Decentralized Linearization: Four domain experts (math, STEM, code, instruction/chat) distilled independently, then merged.

Results vs. Baselines:

xLSTM-Llama3.1-8B-IT vs. Mamba-in-Llama: xLSTM student matches/exceeds teacher on many tasks (e.g., MATH 500: 1.05 recovery), while baseline shows large deficits (e.g., GSM8K: 0.71 recovery).
xLSTM-Qwen2.5-7B-IT vs. QRWKV7-7B-IT: xLSTM student shows strong recovery, especially in math (MATH: 0.89) and code (HumanEval+: 1.03), outperforming baseline.
Win-and-Tie Rates: xLSTM students achieve $\alpha^* = 0.02$ (Llama) and $\alpha^* = 0.05$ (Qwen), indicating near-lossless distillation.

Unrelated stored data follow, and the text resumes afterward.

-- ==== Sys2Proof/Certificates/Slice0/Obligations.lean ====
section
/-! DEFINITION. The statements for the provers. Each docstring names the rules it rests on. -/

open Sys2Proof Sys2Proof.Machine

/-! ### Commands as words -/

/-- 95_test_vectors.md V-EN-1 to V-EN-15: what the words written out there decode to. -/
def Obligations.WordsDecodeAsTheirVectorsSay : Prop :=
  decode 0x00000000#32 = .ok .nop ∧ decode 0x00000001#32 = .ok .step ∧ decode 0x00000002#32 = .ok .ksbyte
    ∧ decode 0x00000003#32 = .ok (.cipher 0x00#8) ∧ decode 0x0000AB03#32 = .ok (.cipher 0xAB#8)
    ∧ decode 0x0000FF03#32 = .ok (.cipher 0xFF#8)
    ∧ decode 0x00000004#32 = .error .reservedOp ∧ decode 0x0000000F#32 = .error .reservedOp
    ∧ decode 0x00000010#32 = .error .rsv0NotZero ∧ decode 0x00000013#32 = .error .rsv0NotZero
    ∧ decode 0x00000101#32 = .error .dataNotZero ∧ decode 0x00000102#32 = .error .dataNotZero
    ∧ decode 0x00010003#32 = .error .rsv1NotZero ∧ decode 0x80000001#32 = .error .rsv1NotZero
    ∧ decode 0xFFFFFFFF#32 = .error .rsv1NotZero

/-- Decode and encode agree in both directions, over all 2^32 words (30_encoding.md R70, R71, R74). -/
def Obligations.DecodeReadsExactlyTheEncodedWord : Prop :=
  ∀ (w : Word) (i : Instr), decode w = .ok i ↔ w = encode i

/-- 30_encoding.md, the table of legal words: each command is read from exactly the words of its row, the rows do not
overlap, and there are 259 legal words. (The sentence on the overlap and the count is an inference the spec marks as its
own.) -/
def Obligations.LegalWordsAreTheFourRows : Prop :=
  (∀ w : Word,
      (decode w = .ok .nop ↔ w &&& 0xFFFFFFFF#32 = 0x00000000#32)
      ∧ (decode w = .ok .step ↔ w &&& 0xFFFFFFFF#32 = 0x00000001#32)
      ∧ (decode w = .ok .ksbyte ↔ w &&& 0xFFFFFFFF#32 = 0x00000002#32)
      ∧ ((∃ d, decode w = .ok (.cipher d)) ↔ w &&& 0xFFFF00FF#32 = 0x00000003#32)
      ∧ (∀ d, decode w = .ok (.cipher d) → ∀ b, b < 8 → d.getLsbD b = w.getLsbD (8 + b)))
    ∧ (∀ w : Word, ∀ r ∈ [rowNop, rowStep, rowKsbyte, rowCipher], ∀ q ∈ [rowNop, rowStep, rowKsbyte, rowCipher],
        r.matchesWord w = true → q.matchesWord w = true → r = q)
    ∧ (∃ l : List Word, l.Nodup ∧ l.length = 259 ∧ ∀ w, w ∈ l ↔ ∃ i, decode w = .ok i)

/-- 30_encoding.md R75: which words are illegal, and that writing one to CMD sets ERR_CMD and changes nothing else. -/
def Obligations.IllegalWordsOnlySetErrCmd : Prop :=
  ∀ w : Word,
    ((∃ why, decode w = .error why) ↔
      (4 ≤ (w.extractLsb' 0 4).toNat ∨ w.extractLsb' 4 4 ≠ 0#4 ∨ w.extractLsb' 16 16 ≠ 0#16
        ∨ (w.extractLsb' 8 8 ≠ 0#8 ∧ (w.extractLsb' 0 4).toNat ≤ 2)))
    ∧ ∀ (s : State) (rest : List HostEvent) (why : IllegalCommand),
        s.phase = .running → s.inputs = .access (wrAccess .cmd w) :: rest → decode w = .error why →
        step s = .next { s with
          inputs := rest
          outputs := .write .okay :: s.outputs
          regs := { s.regs with status := s.regs.status ||| 0b0001#4 } }

/-- When the host's next access is a write of a legal word to CMD, a step runs the command and answers OKAY, in one step
(20_memory.md R53, 30_encoding.md R70; log 12). The second part says that `withFetchWord`, the model's own, sets up exactly
that (log 8). -/
def Obligations.StepRunsTheDecodedCommand : Prop :=
  (∀ (s : State) (a : BusAccess) (rest : List HostEvent) (i : Instr),
      s.phase = .running → s.inputs = .access a :: rest → a.kind = .write → a.off.val = 0x04 →
      isFourBytes a.width = true → decode a.wdata = .ok i →
      step s =
        match exec i { s with inputs := rest } with
        | .next t => .next { t with outputs := .write .okay :: t.outputs }
        | .fault f => .fault f
        | .refused f => .refused f)
    ∧ ∀ (s : State) (w : Word) (i : Instr), decode w = .ok i →
      step (s.withFetchWord 32 w.toNat) =
        match exec i { s with phase := .running } with
        | .next t => .next { t with outputs := .write .okay :: t.outputs }
        | .fault f => .fault f
        | .refused f => .refused f

/-! ### What the commands do -/

/-- 41_lfsr.md R103: NOP completes in every state, whatever LEN and TAPS hold, and changes nothing. -/
def Obligations.NopChangesNothing : Prop :=
  encode .nop = 0x00000000#32 ∧ ∀ s : State, exec .nop s = .next s

/-- 41_lfsr.md R100, R101 through STEP: with its checks passed it completes, outputs the old bit 0, moves every bit of the
LFSR down by one, puts the parity of the tapped bits into bit n-1, clears the bits above, and changes nothing else. -/
def Obligations.StepMakesOneShift : Prop :=
  ∀ s : State, s.Configured →
    ∃ t, exec .step s = .next t
      ∧ t = { s with regs := { s.regs with lfsr := t.regs.lfsr, dout := t.regs.dout } }
      ∧ (∀ b, b < 8 → t.regs.dout.getLsbD b = (decide (b = 0) && s.regs.lfsr.getLsbD 0))
      ∧ ∀ i, i < 32 → t.regs.lfsr.getLsbD i =
          if i + 1 < s.regs.len.toNat then s.regs.lfsr.getLsbD (i + 1)
          else if i + 1 = s.regs.len.toNat then tappedParity s.regs.len.toNat s.regs.taps s.regs.lfsr
          else false

/-- 42_keystream.md R116, through KSBYTE (R117): with its checks passed KSBYTE completes; bit b of DOUT is the output bit of
the (b+1)-th of its 8 shifts, the first bit in bit 0; nothing but STATE and DOUT changes. -/
def Obligations.KsbytePacksEightShiftsLsbFirst : Prop :=
  ∀ s : State, s.Configured →
    ∃ t, exec .ksbyte s = .next t
      ∧ t = { s with regs := { s.regs with lfsr := t.regs.lfsr, dout := t.regs.dout } }
      ∧ t.regs.lfsr = shifts s.regs.len.toNat s.regs.taps 8 s.regs.lfsr
      ∧ ∀ b, b < 8 → t.regs.dout.getLsbD b = (shifts s.regs.len.toNat s.regs.taps b s.regs.lfsr).getLsbD 0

Effect of Merging: Merging improves overall capability coverage, especially instruction-following (IFEval). Some interference observed on STEM tasks (GPQA). Math and code capabilities remain robust.

Ablations

Components: Pure mLSTM outperforms pure linear attention. mLSTM + SWA + Sinks combination yields best performance.
Distillation Objective: Mixed objective ( $\gamma=0.9$ , $\beta=0.1$ ) outperforms pure KL distillation.
Fine-tuning Method: Full Fine-Tuning (FFT) significantly outperforms Parameter-Efficient Fine-Tuning (PEFT/LoRA).

Inference Comparison

Prefill (Prompt Encoding):

Student has ~2x higher throughput at batch size $B=1$ , context length $C=65K$ .
~2x reduction in Time-To-First-Token (TTFT).

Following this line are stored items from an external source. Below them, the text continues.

-- ==== Sys2Proof/Laws/Ops.lean ====
section
/-! SUPPORT. What each shared operation, each access and each step can do, said once. -/

namespace Sys2Proof.Machine

/-! ### The preamble and the stepping commands -/

theorem lenOk_iff (nmax : NMax) (r : Regs) :
    lenOk nmax r = true ↔ 1 ≤ r.len.toNat ∧ r.len.toNat ≤ nmax.val := by simp [lenOk]

/-- taps_ok, bit by bit (10_state.md R29). -/
theorem tapsOk_iff (r : Regs) :
    tapsOk r = true ↔ ∀ t, r.len.toNat ≤ t → r.taps.getLsbD t = false := by
  simp only [tapsOk, beq_iff_eq, ushiftRight_eq_zero_iff]

theorem State.Configured.one_le {s : State} (h : s.Configured) : 1 ≤ s.regs.len.toNat :=
  ((lenOk_iff _ _).1 h.1).1

theorem State.Configured.le_nmax {s : State} (h : s.Configured) : s.regs.len.toNat ≤ s.nmax.val :=
  ((lenOk_iff _ _).1 h.1).2

theorem State.Configured.le_32 {s : State} (h : s.Configured) : s.regs.len.toNat ≤ 32 :=
  Nat.le_trans h.le_nmax s.nmax.le

/-- A configured block's taps are all below n, so TAPS[n-1:0] is all of TAPS. -/
theorem State.Configured.lowBits_taps {s : State} (h : s.Configured) :
    lowBits s.regs.len.toNat s.regs.taps = s.regs.taps :=
  (lowBits_eq_self_iff _ _).2 ((tapsOk_iff _).1 h.2)

/-- A configured block stays configured when only STATE, DOUT and STATUS change. -/
theorem State.Configured.of_same {s t : State} (h : s.Configured) (hn : t.nmax = s.nmax)
    (hl : t.regs.len = s.regs.len) (ht : t.regs.taps = s.regs.taps) : t.Configured := by
  simpa [State.Configured, lenOk, tapsOk, hn, hl, ht] using h

/-- A stepping command whose checks pass runs (41_lfsr.md R102). -/
theorem stepping_of_configured (f : Nat → Regs → Regs) {s : State} (h : s.Configured) :
    stepping f s = .next (s.setRegs (f s.regs.len.toNat s.regs)) := by
  simp [stepping, preamble, h.1, h.2]

theorem stepping_of_not_lenOk (f : Nat → Regs → Regs) {s : State} (h : lenOk s.nmax s.regs = false) :
    stepping f s = .next (raiseError .len s) := by
  simp [stepping, preamble, h]

theorem stepping_of_not_tapsOk (f : Nat → Regs → Regs) {s : State} (hl : lenOk s.nmax s.regs = true)
    (ht : tapsOk s.regs = false) : stepping f s = .next (raiseError .tap s) := by
  simp [stepping, preamble, hl, ht]

/-- All a stepping command can do (41_lfsr.md R102). -/
theorem stepping_cases (f : Nat → Regs → Regs) (s : State) :
    (s.Configured ∧ stepping f s = .next (s.setRegs (f s.regs.len.toNat s.regs)))
    ∨ (lenOk s.nmax s.regs = false ∧ stepping f s = .next (raiseError .len s))
    ∨ (lenOk s.nmax s.regs = true ∧ tapsOk s.regs = false ∧ stepping f s = .next (raiseError .tap s)) := by
  cases hl : lenOk s.nmax s.regs with
  | false => exact .inr (.inl ⟨rfl, stepping_of_not_lenOk f hl⟩)
  | true =>
    cases ht : tapsOk s.regs with
    | false => exact .inr (.inr ⟨rfl, rfl, stepping_of_not_tapsOk f hl ht⟩)
    | true => exact .inl ⟨⟨hl, ht⟩, stepping_of_configured f ⟨hl, ht⟩⟩

/-- The effect of a command on the registers once its checks have passed (30_encoding.md R72). -/
def commandRegs : Instr → Nat → Regs → Regs
  | .nop, _, r => r
  | .step, n, r => stepRegs n r
  | .ksbyte, n, r => ksbyteRegs n r
  | .cipher d, n, r => cipherRegs d n r

/-- A stepping command is `stepping` of its effect. -/
theorem exec_stepping (i : Instr) (h : isStepping i = true) (s : State) :
    exec i s = stepping (commandRegs i) s := by
  cases i with
  | nop => cases h
  | step => rfl
  | ksbyte => rfl
  | cipher d => rfl

/-- All a command can do: NOP nothing, a stepping command its effect or one error (60_exceptions.md R133). -/
theorem exec_cases (i : Instr) (s : State) :
    (i = .nop ∧ exec i s = .next s)
    ∨ (isStepping i = true ∧ s.Configured
        ∧ exec i s = .next (s.setRegs (commandRegs i s.regs.len.toNat s.regs)))
    ∨ (isStepping i = true ∧ lenOk s.nmax s.regs = false ∧ exec i s = .next (raiseError .len s))
    ∨ (isStepping i = true ∧ lenOk s.nmax s.regs = true ∧ tapsOk s.regs = false
        ∧ exec i s = .next (raiseError .tap s)) := by
  cases hi : isStepping i with
  | false =>
    cases i with
    | nop => exact .inl ⟨rfl, rfl⟩
    | step => cases hi
    | ksbyte => cases hi
    | cipher d => cases hi
  | true =>
    rw [exec_stepping i hi s]
    rcases stepping_cases (commandRegs i) s with ⟨hc, he⟩ | ⟨hl, he⟩ | ⟨hl, ht, he⟩
    · exact .inr (.inl ⟨rfl, hc, he⟩)
    · exact .inr (.inr (.inl ⟨rfl, hl, he⟩))
    · exact .inr (.inr (.inr ⟨rfl, hl, ht, he⟩))

/-- A command of a configured block completes with its effect. -/
theorem exec_of_configured (i : Instr) {s : State} (h : s.Configured) :
    exec i s = .next (s.setRegs (commandRegs i s.regs.len.toNat s.regs)) := by
  cases i with
  | nop => rfl
  | step => exact stepping_of_configured _ h
  | ksbyte => exact stepping_of_configured _ h
  | cipher d => exact stepping_of_configured _ h

@[simp] theorem commandRegs_len (i : Instr) (n : Nat) (r : Regs) : (commandRegs i n r).len = r.len := by
  cases i <;> rfl

@[simp] theorem commandRegs_taps (i : Instr) (n : Nat) (r : Regs) : (commandRegs i n r).taps = r.taps := by
  cases i <;> rfl

@[simp] theorem commandRegs_status (i : Instr) (n : Nat) (r : Regs) :
    (commandRegs i n r).status = r.status := by
  cases i <;> rfl

/-- A command's STATE is its number of shifts on the old one (30_encoding.md R72). -/
theorem commandRegs_lfsr (i : Instr) (n : Nat) (r : Regs) :
    (commandRegs i n r).lfsr = shifts n r.taps (shiftCount i) r.lfsr := by
  cases i with
  | nop => rfl
  | step => rfl
  | ksbyte => exact keystreamNext_eq_shifts n r.taps r.lfsr
  | cipher d => exact keystreamNext_eq_shifts n r.taps r.lfsr

/-- A command leaves a configured block configured. -/
theorem configured_commandRegs (i : Instr) {s : State} (h : s.Configured) :
    (s.setRegs (commandRegs i s.regs.len.toNat s.regs)).Configured :=
  h.of_same rfl (commandRegs_len _ _ _) (commandRegs_taps _ _ _)

/-- Any commands of a configured block complete: LEN, TAPS and STATUS stay, and STATE makes all their shifts. -/
theorem execAll_of_configured (cs : List Instr) {s : State} (h : s.Configured) :
    ∃ t, execAll cs s = .next t ∧ t.Configured ∧ t.regs.len = s.regs.len ∧ t.regs.taps = s.regs.taps
      ∧ t.regs.status = s.regs.status
      ∧ t.regs.lfsr = shifts s.regs.len.toNat s.regs.taps (cs.map shiftCount).sum s.regs.lfsr := by
  induction cs generalizing s with
  | nil => exact ⟨s, rfl, h, rfl, rfl, rfl, rfl⟩
  | cons c cs ih =>
    obtain ⟨t, he, hc, hl, ht, hs, hf⟩ := ih (configured_commandRegs c h)
    refine ⟨t, ?_, hc, ?_, ?_, ?_, ?_⟩
    · simp only [execAll, exec_of_configured c h]; exact he
    · simpa using hl
    · simpa using ht
    · simpa using hs
    · simpa [commandRegs_lfsr, shifts_add] using hf

theorem execAll_append (cs ds : List Instr) (s : State) :
    execAll (cs ++ ds) s =
      match execAll cs s with
      | .next t => execAll ds t
      | .fault f => .fault f
      | .refused f => .refused f := by
  induction cs generalizing s with
  | nil => rfl
  | cons c cs ih =>
    simp only [List.cons_append, execAll]
    cases exec c s with
    | next t => exact ih t
    | fault f => rfl
    | refused f => rfl

/-! ### Bus accesses -/

theorem illegalAccess_iff (a : BusAccess) : illegalAccess a = true ↔ AccessIllegal a := by
  simp only [illegalAccess, AccessIllegal, Bool.or_eq_true, Bool.not_eq_true', decide_eq_true_eq,
    Bool.and_eq_true, or_assoc]

theorem accessTarget_of_illegal {a : BusAccess} (h : AccessIllegal a) : accessTarget a = none := by
  simp [accessTarget, (illegalAccess_iff a).2 h]

theorem regAt_regOffset (r : Reg) : regAt (regOffset r) = some r := by cases r <;> rfl

theorem regAt_eq_some_iff (off : Fin 32) (r : Reg) : regAt off = some r ↔ off = regOffset r := by
  revert off
  cases r <;> decide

Generation (Autoregressive Decoding):

Student halves latency and GPU memory usage at generation budget $G=131K$ ( $B=1$ ).
Student maintains constant memory over time; teacher's memory grows.
With prefill and $B=8$ , student achieves up to ~4x higher generation throughput as context length increases.

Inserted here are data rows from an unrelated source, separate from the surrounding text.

/-- For a seed and a tap set that fit, nothing is cut: the block holds the engine, and STATE is the packed seed
(40_config.md R93). -/
theorem State.construct_lfsr (s : State) {e : Engine} (hf : e.fits s.nmax = true) :
    (s.construct e).regs.lfsr = packBits e.state :=
  lowBits_packBits (Engine.le_nmax_of_fits hf)

theorem State.construct_holds (s : State) {e : Engine} (hf : e.fits s.nmax = true) : (s.construct e).Holds e := by
  obtain ⟨h1, hle, -, hlt⟩ := (Engine.fits_iff s.nmax e).1 hf
  refine ⟨?_, ?_, ?_⟩
  · exact Nat.mod_eq_of_lt (Nat.lt_of_le_of_lt (Engine.le_32_of_fits hf) (by decide))
  · rw [s.construct_lfsr hf, lowBits_packBits (Nat.le_refl _)]
  · exact lowBits_tapMask fun t ht => Nat.lt_of_lt_of_le (hlt t ht) hle

end Sys2Proof.Machine
end

section
/-! PROOFS. The family other: the engine read out over the bus, and the host assembly (30_encoding.md R77, R78;
40_config.md R85, R93; 41_lfsr.md R105; 42_keystream.md R120; log 15, log 16). -/

namespace Sys2Proof.Machine

/-! ### Commands, each followed by a read of DOUT -/

/-- Each command and a read of DOUT after it. -/
def readOutAccesses (cs : List Instr) : List BusAccess :=
  cs.flatMap fun c => [commandAccess c, rdAccess .dout]

theorem bitAccesses_eq (k : Nat) : bitAccesses k = readOutAccesses (List.replicate k .step) := by
  rw [bitAccesses, readOutAccesses, List.flatMap, List.map_replicate]

theorem cipherAccesses_eq (payload : List Byte) : cipherAccesses payload = readOutAccesses (payload.map .cipher) := by
  rw [cipherAccesses, readOutAccesses, List.flatMap_map]

/-- What the commands give for DOUT, each from its share of the engine's bit stream. -/
def Engine.readOut : List Instr → Engine → List Byte
  | [], _ => []
  | c :: cs, e => commandByte c (e.generateSequence (shiftCount c)) :: Engine.readOut cs (e.after (shiftCount c))

/-- One bit as a byte. -/
theorem byteOfBits_singleton (b : Bool) : byteOfBits [b] = if b then 1#8 else 0#8 := by
  cases b <;> rfl

/-- STEPs read out `generate_sequence` (41_lfsr.md R105). -/
theorem Engine.readOut_steps (k : Nat) (e : Engine) :
    e.readOut (List.replicate k .step) = (e.generateSequence k).map fun b => if b then 1#8 else 0#8 := by
  induction k generalizing e with
  | zero => rfl
  | succ k ih =>
    rw [List.replicate_succ, Engine.readOut, Engine.generateSequence, List.map_cons, ← byteOfBits_singleton]
    exact congrArg (_ :: ·) (ih e.shift)

/-- The first byte of a stream, and the bytes after it (42_keystream.md R115). -/
theorem streamByte_generateSequence_zero (k : Nat) (e : Engine) :
    streamByte (e.generateSequence (8 + k)) 0 = byteOfBits (e.generateSequence 8) := by
  rw [streamByte, Nat.mul_zero, List.drop_zero, Engine.take_generateSequence]

theorem streamByte_generateSequence_succ (k i : Nat) (e : Engine) :
    streamByte (e.generateSequence (8 + k)) (i + 1) = streamByte ((e.after 8).generateSequence k) i := by
  rw [streamByte, Nat.mul_succ, Nat.add_comm, ← List.drop_drop, Engine.drop_generateSequence, streamByte]

/-- CIPHERs read out `cipher_file` (42_keystream.md R120). -/
theorem Engine.readOut_ciphers (payload : List Byte) (e : Engine) :
    e.readOut (payload.map .cipher) = e.cipherPayload payload := by
  induction payload generalizing e with
  | nil => rfl
  | cons p ps ih =>
    rw [List.map_cons, Engine.readOut, ih, Engine.cipherPayload, Engine.cipherPayload, List.mapIdx_cons,
      List.length_cons, Nat.mul_succ, Nat.add_comm, streamByte_generateSequence_zero]
    simp only [streamByte_generateSequence_succ]
    rfl

/-- A block after a command whose checks pass and a read of DOUT (20_memory.md R52, R53). -/
def State.afterReadOut (s : State) (c : Instr) : State :=
  ((s.setRegs (commandRegs c s.regs.len.toNat s.regs)).respond (.write .okay)).respond
    (.read .okay ((commandRegs c s.regs.len.toNat s.regs).dout.setWidth 32))

theorem run_command_read {s : State} (c : Instr) (hp : s.phase = .running) (hc : s.Configured)
    (as : List BusAccess) (k : Nat) :
    run (k + 1 + 1) (s.driven (commandAccess c :: rdAccess .dout :: as)) = run k ((s.afterReadOut c).driven as) := by
  have hrunning : ((s.setRegs (commandRegs c s.regs.len.toNat s.regs)).respond (.write .okay)).phase = .running := hp
  rw [run_driven_cons hp (busAccess_commandAccess c hc)]
  exact run_driven_cons hrunning (busAccess_rdAccess .dout _) as k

Theoretical and Practical Implications

Formalized Evaluation: Introduces $C_\alpha$ and $\alpha^*$ as rigorous metrics for assessing "lossless distillation" and reliability of drop-in replacements.
Effective Distillation Pipeline: Provides a recipe (hybrid architecture, two-stage fine-tuning, optional merging) that successfully transfers capabilities from quadratic to sub-quadratic models.
Modularity & Efficiency: The expert merging stage enables decentralized, parallel development of domain-specific efficient models, which can be consolidated into a single deployable model. This supports targeted updates and capability patching.
Inference Advantages: The xLSTM-based hybrid offers substantial improvements in latency, throughput, and memory consumption, making it a compelling candidate for efficient deployment.
Architectural Contribution: Demonstrates the effectiveness of hybridizing mLSTM (global, linear) with SWA+sinks (local, sparse) via data-dependent gating, capturing both short and long-term dependencies.

Conclusion

The proposed distillation pipeline successfully creates xLSTM-based hybrid students that recover most teacher performance across diverse benchmarks, formalized by high Win-and-Tie rates $C_\alpha$ . The method outperforms prior linearization approaches and demonstrates strong inference efficiency benefits.

Key Takeaways:

Lossless distillation to sub-quadratic architectures is achievable with the proposed hybrid mLSTM-SWA design and fine-tuning pipeline.
Weight-space merging remains effective after linearization, enabling modular capability development.
The distilled xLSTM models are prime candidates for drop-in replacement of Transformer-based LLMs when inference efficiency is critical.

Limitations & Future Work: Remaining gaps on synthetic long-context evaluations and some reasoning benchmarks; interference between merged experts. Future directions include scaling to larger teachers (e.g., MoE models), exploring stronger attention hybrids for long contexts, and studying on-policy distillation or RL-based expert refinement before merging.